# Куплю баян "Юпитер" б/у



## Клара (13 Мар 2016)

Уважаемые коллеги! Помогите, подскажите пожалуйста.
Нужен  баян "Юпитер"  б/у, в хорошем состоянии для ребенка 11лет. Желательно Баринова, 3х голосный ( на сайте модель 5).


----------



## zet10 (13 Мар 2016)

Что подсказать?Вы хотите купить?Есть... Цена 200 т.р


----------



## rukki (14 Мар 2016)

звиняюсь за оффтоп... может у кого нибудь есть тула заказная трехрядная готовая? для мальчика второго класса ДМШ? мальчику 13 лет...


----------



## zet10 (14 Мар 2016)

Есть!

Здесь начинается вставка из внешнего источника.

/-- The rate that an audio receive flow brings to MAC `m`. -/
def iaRate (w : View) (m : Nat) (g : Fld → Nat) : Nat :=
  let r := if g .IA_MODE = 0 then 0 else
    w.rateAud (w.packetSamples (g .IA_PTIME)) (g .IA_CHANNELS) (sampleBytes (g .IA_MODE) (g .IA_L16)) (headOctets (g .IA_IPV6) 0)
  (if g .IA_MAC_A = m then r else 0) + (if g .IA_DUAL = 1 ∧ g .IA_MAC_B = m then r else 0)

/-- The rates that send flows bring to MAC `m`. -/
def ovRate (w : View) (n m : Nat) : Nat :=
  let g (f : Fld) : Nat := w.get f n 0
  let r := if g .OV_MODE = 0 then 0 else rate20 (w.voFmt n) (headOctets (g .OV_IPV6) (g .OV_VLAN))
  (if g .OV_MAC_A = m then r else 0) + (if g .OV_DUAL = 1 ∧ g .OV_MAC_B = m then r else 0)
def oaRate (w : View) (k m : Nat) : Nat :=
  let g (f : Fld) : Nat := w.get f k 0
  let r := if g .OA_MODE = 0 then 0 else
    w.rateAud (w.packetSamples (g .OA_PTIME)) (g .OA_CHANNELS) (sampleBytes (g .OA_MODE) (g .OA_L16)) (headOctets (g .OA_IPV6) (g .OA_VLAN))
  (if g .OA_MAC_A = m then r else 0) + (if g .OA_DUAL = 1 ∧ g .OA_MAC_B = m then r else 0)

/-- What a MAC carries in a direction stays within its bound (R163). -/
def macOk (w : View) (tx : Bool) (m : Nat) : Bool :=
  let cap := if w.get .MC_MODE m 0 = 2 then 23750000000 else 9500000000
  let v := (List.range 256).foldl (fun a n => a + if tx then w.ovRate n m else w.ivRate n m fun f => w.get f n 0) 0
  let x := (List.range 512).foldl (fun a k => a + if tx then w.oaRate k m else w.iaRate m fun f => w.get f k 0) 0
  decide (v + x ≤ cap)

/-- The MACs of both legs of a flow stay within their bound. -/
def legsOk (w : View) (tx : Bool) (a b : Fld) (i : Nat) : Bool := w.macOk tx (w.get a i 0) && w.macOk tx (w.get b i 0)

/-- An address field is well formed for its family: an IPv4 address leaves three words 0 (R180). -/
def addrForm (ipv6 v : Nat) : Bool := ipv6 == 1 || decide (v < 2 ^ 32)

/-- A group may be joined on a MAC: it is a multicast address or the MAC's own unicast address, which no field gives (log 20). -/
def groupOk (ipv6 mac v : Nat) : Bool := addrForm ipv6 v && (Machine.multicast ipv6 v || v == Config.ownAddress mac ipv6)

-- Gates (R192, R195) -------------------------------------------------------------------------------------------------

/-- The cycle time of a port as a fraction of ps. -/
def cycle (w : View) (p : Nat) : Nat × Nat :=
  if w.get .MC_GATE_LOCK p 0 = 0 then (w.get .MC_GATE_CYCLE_NS p 0 * psNs, 1)
  else match format (w.get .RD_FORMAT (w.get .MC_GATE_DOMAIN p 0) 0) with
    | some f => (f.den * psS, f.num * w.get .MC_GATE_PER_FRAME p 0)
    | none => (0, 1)

/-- The gate list: intervals in ns, and gates. -/
def gates (w : View) (p : Nat) : List (Nat × Nat) :=
  (List.range (w.get .MC_GATE_ENTRIES p 0)).map fun e => (w.get .GL_INTERVAL_NS p e, w.get .GL_GATES p e)

/-- The longest closed run in a list of intervals, `now` being the run so far. -/
def closedRun (c : Nat) : List (Nat × Nat) → Nat → Nat
  | [], now => now
  | (i, g) :: r, now => if bit g c then max now (closedRun c r 0) else closedRun c r (now + i)

/-- Class `c` is never closed for more than 2 us (R195): the list's last gates hold to the end of the cycle, and the cycle repeats. -/
def classOpen (w : View) (p c : Nat) : Bool :=
  let l := w.gates p
  let (n, d) := w.cycle p
  let sum := (l.map Prod.fst).sum
  let rest := n / (d * psNs) - sum
  let full := match l.getLast? with | some (_, g) => l ++ [(rest, g)] | none => []
  (full.any fun x => bit x.2 c && x.1 != 0) && decide (closedRun c (full ++ full) 0 ≤ 2000)

/-- The classes of the send flows that a MAC carries (R188). -/
def mediaClasses (w : View) (p : Nat) : List Nat :=
  ((List.range 256).filter fun n => w.get .OV_MODE n 0 != 0 && (w.get .OV_MAC_A n 0 == p || (w.get .OV_DUAL n 0 == 1 && w.get .OV_MAC_B n 0 == p))).map
    (fun n => w.get .OV_PCP n 0)
  ++ ((List.range 512).filter fun k => w.get .OA_MODE k 0 != 0 && (w.get .OA_MAC_A k 0 == p || (w.get .OA_DUAL k 0 == 1 && w.get .OA_MAC_B k 0 == p))).map
    (fun k => w.get .OA_PCP k 0)

/-- No send flow of the port is in a class that its gates close for too long. -/
def mediaOk (w : View) (p : Nat) : Bool := decide (256 ≤ p) || w.get .MC_URGENT_MODE p 0 != 2 || (w.mediaClasses p).all fun c => w.classOpen p c

/-- A send flow of class `c` may leave on the MAC of port `p` (R195). -/
def pcpOk (w : View) (p c : Nat) : Bool := w.get .MC_URGENT_MODE p 0 != 2 || w.classOpen p c

/-- The checks of R192 and R195 over the gate fields of a port. -/
def gateChecks (w : View) (p : Nat) : List (Bool × Status) :=
  if w.get .MC_URGENT_MODE p 0 ≠ 2 then []
  else
    let (n, d) := w.cycle p
    let lock := w.get .MC_GATE_LOCK p 0 == 1
    [(!lock || decide (d * psUs ≤ n), .GATE_CYCLE), (decide (((w.gates p).map Prod.fst).sum * psNs * d ≤ n), .GATE_SUM),
      (!lock || decide (w.get .MC_GATE_OFFSET_NS p 0 * psNs * d < n), .GATE_OFFSET), (w.mediaOk p, .GATE_MEDIA)]

-- TDM (R268) ----------------------------------------------------------------------------------------------------------

/-- The fastest frame rate a port may run, mHz. -/
def tdFastest (w : View) (p : Nat) : Nat := if w.get .TD_RATE p 0 = 3 then 96000000 else tdRateMHz (w.get .TD_RATE p 0)

/-- The conditions on a port's frame (R268). -/
def frameChecks (w : View) (p : Nat) : List (Bool × Status) :=
  [(!(w.get .TD_MASTER p 0 == 1 && w.get .TD_RATE p 0 == 3), .BAD_RATE),
    (!(w.get .TD_FMT p 0 == 1 && w.get .TD_WIDTH p 0 != 32), .BAD_FORMAT),
    (decide (w.get .TD_OFFSET p 0 + w.get .TD_SLOTS p 0 * w.get .TD_WIDTH p 0 ≤ w.get .TD_FRAME_BCLK p 0), .FRAME_FIT),
    (decide (w.tdFastest p * w.get .TD_FRAME_BCLK p 0 ≤ 50000000000), .BCLK_RATE)]

/-- A slot mask without the bits that name no slot (R271, R288). -/
def maskClamp (w : View) (p v : Nat) : Verdict :=
  let x := v % 2 ^ (min (w.get .TD_SLOTS p 0) (if w.fast then 16 else 32))
  if x = v then .ok v else .clamped x

-- Moss (R349) ---------------------------------------------------------------------------------------------------------

/-- An even value clamped to an interval, odd ones down (R354). -/
def evenClamp (lo hi v : Nat) : Verdict :=
  let x := clampNat lo (max lo hi) (v / 2 * 2)
  if x = v then .ok v else .clamped x

/-- The sum of the areas of a head's enabled regions as the layout will stand. -/
def area (w : View) (h : Nat) : Nat :=
  let (wa, ha) := activeSize (w.voFmt (w.get .MV_OUT_POS h 0))
  ((List.range 256).filter fun r => w.get .RG_EN h r == 1).foldl (fun a r =>
    a + regionArea wa ha (fun f => w.get f h r) (fun f => w.get f h (w.get .RG_TILE h r))) 0

/-- Every enabled region of kinds 1 to 4 names an enabled tile (log 20). -/
def tilesOk (w : View) (h : Nat) : Bool :=
  (List.range 256).all fun r => w.get .RG_EN h r == 0 || w.get .RG_KIND h r == 0 || w.get .TL_EN h (w.get .RG_TILE h r) == 1

/-- The checks of R349 over a head's layout. -/
def layoutChecks (w : View) (h : Nat) : List (Bool × Status) := [(decide (w.area h ≤ 2073600), .SIG_AREA), (w.tilesOk h, .NO_SUCH_TILE)]

end View

/-- The meter fields of a tile. -/
def meterFields : List Fld :=
  [.TL_METER_AD0, .TL_METER_AD1, .TL_METER_AD2, .TL_METER_AD3, .TL_METER_AD4, .TL_METER_AD5, .TL_METER_AD6, .TL_METER_AD7,
   .TL_METER_AD8, .TL_METER_AD9, .TL_METER_AD10, .TL_METER_AD11, .TL_METER_AD12, .TL_METER_AD13, .TL_METER_AD14, .TL_METER_AD15]

/-- Every nibble of an embedding map lies in 0 to 8, and no group but 0 is named twice (R159). -/
def embMapOk (v : Nat) : Bool :=
  let g := (List.range 8).map fun k => bits v (4 * k) 4
  g.all (fun x => decide (x ≤ 8)) && ((g.filter fun x => x != 0).dedup.length == (g.filter fun x => x != 0).length)

/-- The largest power of two at or below `v`, and at least 32 (R200). -/
def ringLen (v : Nat) : Nat := if v = 0 then 0 else max 32 (min 32768 (2 ^ Nat.log2 v))
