/-- ORDER of a record without an order number: the incarnation and a per-sender counter (R427). -/
def State.msgOrder (s : State) : Nat := s.rd .SEC_INCARNATION * 2 ^ 32 + s.qn .msgCounter % 2 ^ 32

/-- A sender whose counter would pass FFFF_FFFFh waits for a new incarnation (R427); the manager, which gives them, has no one to ask. -/
def State.counterSpent (s : State) : Bool := !s.isManager && decide ((0xFFFFFFFF : Int) < s.q .msgCounter)

/-- A record without an order number and stamp leaves on the fabric (R95), or a new JOIN where the counter is spent (R427); a REPLAY_ANS or an ACK is
a reply (R115). -/
def sendPlain (kind target : Nat) (body : List Nat) : Act := look fun s =>
  if s.counterSpent then iff (s.timer .joinSend).isNone (arm .joinSend 0)
  else all [addQ .msgCounter, giveRecord (kind == kReplayAns || kind == kAck) target ⟨kind, s.msgOrder, s.node, target, ⟨0, 0, 0, false⟩, body⟩]

-- Pending actions -------------------------------------------------------------------------------------------------

/-- The items of a body Spore of a TAKE or SALVO at this module: the take of a local output, and, in a router, this module's part of the
path (R97, R107), whose frame start may have passed when the take falls due (R108). -/
def State.takeItems (s : State) (sp : Nat) : List Item :=
  let x := decodeTake sp
  let (e', p) := s.home x.dest
  (if e' = s.ownNode ∧ p < s.ports then [Item.take p x.src x.black x.restore sp] else []) ++ (if s.links = 0 then [] else [Item.path sp])

/-- The sample at which an ordered pulse starts: GP_PULSE_SAMPLE as the WRITE itself gives it (R398). -/
def pulseSample : Item → Nat
  | .words a d => ((covered a d).find? fun x => x.fld == .GP_PULSE_SAMPLE).elim 0 FieldWrite.v
  | _ => 0

/-- An item of a record, due now: its execution point after a move by `k` frames. -/
def placeItem (r : Rec) (k : Nat) (it : Item) : Act :=
  placeAt r.order r.kind r.stamp k 0 it (match it with
    | .words _ _ => if r.stamp.line = 0 then .frameStart else .line r.stamp.line (pulseSample it)
    | _ => .frameStart)

/-- The raster domain whose line boundary an immediate item awaits (R54): its output's, its field's, or the stamp's. -/
def State.itemDom (s : State) (st : Stamp) (it : Item) : Nat :=
  match it with
  | .take o _ _ _ _ | .lock o _ _ => s.rd .VO_DOMAIN o
  | .words a d => (match (covered a d).find? fun x => x.fld.desc.dom != .none && x.fld.desc.dom != .d0 with | some x => s.fieldDom x.fld x.i | none => st.dom)
  | _ => st.dom

/-- An immediate item waits for the next line boundary (R54), or, where R53 has moved an earlier action on the same object, for that action's
point (R55). -/
def awaitLine (r : Rec) (it : Item) : Act := look fun s =>
  let dy := s.itemDom r.stamp it
  match s.movedBefore it, s.domFormat dy with
  | some q, _ => addPend ⟨r.order, r.kind, r.stamp, q.dom, q.frame, q.pt, q.at_, 0, 0, it⟩
  | none, some fm => addPend ⟨r.order, r.kind, r.stamp, dy, fm.frameAt s.house, .lineBoundary, fm.nextLine s.house, 0, 0, it⟩
  | none, none => skip

/-- An immediate item (R54): a take, a LOCK, a WRITE or a REALIGN waits for the next line boundary of its destination's domain; a path is
established at once (R108), and an audio action starts at its first sample (R223). -/
def immediateItem (r : Rec) (it : Item) : Act := look fun s =>
  match it with
  | .take _ _ _ false _ | .lock _ _ _ | .words _ _ | .realign _ _ => awaitLine r it
  | .take o _ _ true sp => restoreAt o sp
  | .path sp => establish (decodeTake sp) none []
  | .audio es => audioApply es s.house
  | .image => skip

/-- The items of a record at this module (R96). A notice has none (R508). -/
def State.itemsOf (s : State) (r : Rec) : List Item :=
  match r.kind with
  | 1 | 2 => r.body.flatMap s.takeItems
  | 3 => r.body.filterMap fun sp =>
      let (e, p) := s.home (bits sp 0 12)
      if e = s.ownNode ∧ p < s.ports then some (.lock p (bits sp 12 2) (bits sp 14 16)) else none
  | 4 => if r.body.isEmpty then [] else [.audio r.body]
  | 5 => if r.body.isEmpty then [] else let (a, d) := decodeWrite r.body; [.words a d]
  | 6 => match r.body with | [] => [] | sp :: rest => [.realign (decodeMode sp) (decodeDelta (sp :: rest))]
  | _ => []

/-- The record falls due at this module (R53, R54, R58): its items are placed, moved or refused together. -/
def dueNow (r : Rec) : Act := look fun s =>
  let items := s.itemsOf r
  if items.isEmpty then skip
  else match s.domFormat r.stamp.dom with
    | none => skip
    | some fm =>
      if r.stamp.imm then
        if r.stamp.frame + 2 < fm.frameAt s.house then refuseLate r.order r.stamp.dom
        else each items (immediateItem r)
      else
        let pt : Pt := if items.any Item.lands then .switchLine
          else if r.stamp.line = 0 then .frameStart else .line r.stamp.line ((items.map pulseSample).foldl max 0)
        match lateBy fm r.stamp.frame pt s.house with
        | none => refuseLate r.order r.stamp.dom
        | some k0 =>
          let k := s.pushed r.stamp items k0
          all [iff (k != 0) (all [count .ORD_LATE, noteLate r.order r.stamp.dom k]), each items (placeItem r k)]

-- Arrival ----------------------------------------------------------------------------------------------------------

/-- The record is applied in order: ORD_APPLIED moves, and what it does here falls due (R30, R508). -/
def applyNext (r : Rec) : Act := all [set .ORD_APPLIED r.order, dueNow r]

/-- Every buffered record that follows without a break is applied in turn (R31). `n` bounds the passes. -/
def drain : Nat → Act
  | 0 => skip
  | n + 1 => look fun s =>
    match s.buf.find? fun r => r.order == s.nextOrder with
    | none => skip
    | some r => all [one (.buf (s.buf.filter fun q => q.order != r.order)), applyNext r, drain n]

/-- How many numbers follow `x` up to `o`, where 0 is no order number (R28). -/
def orderSteps (o x : Nat) : Nat := if o % 2 ^ 48 < x % 2 ^ 48 then orderDiff o x - 1 else orderDiff o x

/-- The order number `k` steps after `x`: 1 follows FFFF_FFFF_FFFFh (R28). -/
def orderAfter (x k : Nat) : Nat := (x + k - 1) % (2 ^ 48 - 1) + 1

/-- The missing numbers up to the latest buffered one, as runs of (first, count) (R31, R32). -/
def State.missing (s : State) : List (Nat × Nat) :=
  let x := s.nextOrder
  let last := s.buf.foldl (fun m r => max m (orderSteps r.order x)) 0
  let gaps := (List.range last).filter fun k => !s.buf.any fun r => r.order == orderAfter x k
  let runs := gaps.foldl (fun acc k => match acc with
    | (a, c) :: rest => if a + c = k then (a, c + 1) :: rest else (k, 1) :: acc
    | [] => [(k, 1)]) ([] : List (Nat × Nat))
  runs.reverse.map fun (a, c) => (orderAfter x a, c)

/-- The replay requests for the missing numbers leave for the node taken to be the active manager (R32, R365, R389). -/
def askReplay : Act := look fun s =>
  each s.missing fun (first, c) => sendPlain kReplayReq s.activeNode [first % 2 ^ 48 + c % 2 ^ 9 * 2 ^ 48]

/-- Resynchronisation is requested (R33). The manager hears it as a REPLAY_REQ of COUNT 0 (log 27). -/
def askResync : Act := look fun s => all [set .ORD_STATE osResync, one (.img none), emit (.resyncReq s.activeNode)]

/-- ORDER_LOST is entered (R33): from now on no pending action executes, until an image is loaded. -/
def orderLost : Act := look fun s =>
  all [put .ordHeld 1, disarm .gap, disarm .replay, set .ORD_STATE osLost, count .ORD_LOSSES, one (.buf []), raise .ORDER_LOST 0 (s.rd .ORD_APPLIED),
    iff (s.rd .ORD_RESYNC_AUTO == 1) askResync]

/-- After buffered records were applied: IN_ORDER when none is left waiting, else GAP with its requests (R31, R32). -/
def settle : Act := look fun s =>
  if s.buf.isEmpty then all [iff (s.rd .ORD_STATE == osGap) (set .ORD_STATE osInOrder), disarm .gap, disarm .replay]
  else if s.rd .ORD_STATE = osGap then skip
  else all [set .ORD_STATE osGap, count .ORD_GAPS, raise .ORDER_GAP 0 s.nextOrder, arm .gap (64 * psMs), arm .replay psMs, askReplay]

/-- The record is a WRITE of ORD_RESYNC_AUTO or ORD_RESYNC_REQ, which takes effect in whatever order state it finds (R39). -/
def orderWrite (r : Rec) : Bool :=
  r.kind == kWrite && (covered (decodeWrite r.body).1 (decodeWrite r.body).2).any fun x => x.fld == .ORD_RESYNC_AUTO || x.fld == .ORD_RESYNC_REQ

Цена 35 т.р.


----------



## rukki (14 Мар 2016)

а в личку можно поподробнее? спасибо заранее...


----------



## Dmvlad (14 Мар 2016)

rukki писал:


> а в личку можно поподробнее? спасибо заранее...


----------



## Клара (15 Мар 2016)

zet10 писал:


> Что подсказать?Вы хотите купить?Есть... Цена 200 т.р


Можно в личку поподробнее?


----------